Design Patterns work in a similar way to the examples above. In simple terms, they are pre-established solutions for common problems that software developers reuse to create better products following best practices, without having to start from scratch or invent something entirely new.
In this guide, we will explain what a design pattern is and help you differentiate between its 23 types, in addition to understanding their benefits.
What is a Design Pattern in Software Engineering?
In simple terms, Design Patterns are general-purpose solutions for problems that arise repeatedly throughout software development. In other words, they are ready-made, well-thought-out, tested, and approved solutions for common situations that arise in day-to-day development.
The term Design Patterns is closely related to Software Architecture and Engineering, specifically connected to the object-oriented paradigm.
These solutions are highly important in a programmer's education as they eliminate the need to reinvent solutions constantly. Knowing how to apply a Design Pattern in your code architecture ensures that any problem will be resolved.

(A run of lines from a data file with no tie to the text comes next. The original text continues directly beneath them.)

/-- A read for a served segment failed: the request is refused (R183, R299), with its event where the host denied the read (R152). -/
def State.refuseServe (s : State) (k : Nat) (code : Status) : State :=
  match (s.findConn k).bind fun c => c.serves.head?.map fun v => (c, v) with
  | none => s
  | some (c, v) =>
    let s := if code = Status.xlateDenied then s.inboundEvent c EventCode.inboundDenied code 0 v.offset 1 v.psn else s
    (s.endServe k).sendNak k 5 code v.psn 0 v.stamp

/-- A page of a served segment's next response has lost its translation and faults: the rest of the segment is refused with a
retry-after NAK that names the READ_REQ (R183), and asked for again (R83, R86). DEDUCED; safe: a request whose page faults is never
served. Log 77. -/
def State.faultServe (s : State) (k : Nat) : State :=
  match (s.findConn k).bind fun c => c.serves.head?.map fun v => (c, v) with
  | none => s
  | some (c, v) =>
    (s.endServe k).sendNak k 2 0 v.psn (s.faultRetryUs c.slice) v.stamp

/-- The next response of the oldest served segment of an end is at hand. -/
def State.setServed (s : State) (k : Nat) (b : List Byte) : State :=
  let put (l : List ReadServe) : List ReadServe :=
    match l with
    | [] => []
    | v :: r => { v with ready := some b } :: r
  s.modConn k fun c => { c with serves := put c.serves }

/-- Read the next response of the oldest served segment of an end, unless it is at hand or being read. The segment has passed the check; a
read of a host tier needs a line that stands, and a function that may issue it (R80, R81, R83). -/
def State.readServe (s : State) (k : Nat) : State :=
  match s.findConn k with
  | none => s
  | some c =>
    match c.serveHead with
    | none => s
    | some v =>
      if v.ready.isSome ∨ s.xlate.waiting.any (fun w => w.access.use = .readServe k v.psn) then s
      else
        let off := v.offset + v.next * c.payload
        let len := min c.payload (v.bytes - v.next * c.payload)
        match s.range c.slice v.slot with
        | none => s.endServe k
        | some e =>
          match e.tier.port with
          | none =>
            match s.readLocal e.tier off len with
            | (s, some b) => s.setServed k b
            | (s, none) => s.refuseServe k Status.memUncorrectable
          | some _ =>
            let (f, pasid) := s.carrier e
            let iova := e.target + (off - e.start)
            let a : Access := { cluster := c.home, slice := c.slice, gen := c.gen, as := c.as, offset := off, length := len,
                                use := .readServe k v.psn }
            match s.hostBlocked f e.pathTag with
            | some code => s.refuseServe k code
            | none =>
              let id := s.xlate.nextId
              match (pagesOf iova len).find? fun p => (s.translated c.home f pasid p false).isNone with
              | some p =>
                let s : State := { s with xlate.nextId := id + 1 }
                let (s, r) := s.sendAts c.slice c.home f pasid p ((e.target + e.length - 1) / 4096 * 4096)
                (s.park { id, access := a, on := .ats r }).1
              | none =>
                let w : Waiting := { id, access := a, on := .hostRead (id + 1), checked := some (e.slice, e.slot) }
                let h : HostRead := { id := id + 1, port := f.port, fn := f.fn, slice := c.slice, peer := e.pathTag ≠ 0xFFFF,
                                      sentAt := s.time.now, use := .access id }
                let s := s.modRange e.slice e.slot fun e => { e with inFlight := e.inFlight + 1 }
                ({ s with xlate.nextId := id + 2, xlate.waiting := s.xlate.waiting ++ [w],
                          hostReads := s.hostReads ++ [h] } : State).emit
                  (.hostRead (id + 1) f pasid (s.hostPieces c.home f pasid iova len false))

When did Design Patterns emerge?
Design Patterns emerged through experiences in software projects, primarily after the widespread adoption of object-oriented programming. In fact, almost everything in software engineering originated from experiments and continues to evolve.
Design Patterns became known when software engineers Erich Gamma, Richard Helm, Ralph Johnson, and John Vlissides decided to establish and catalog common problems and ways to solve them.
In 1994, they released the book "Design Patterns: Elements of Reusable Object-Oriented Software," which became a kind of bible on this subject.
The quartet became known as the "Gang of Four" or simply GoF.
What are the 3 Types of Design Patterns?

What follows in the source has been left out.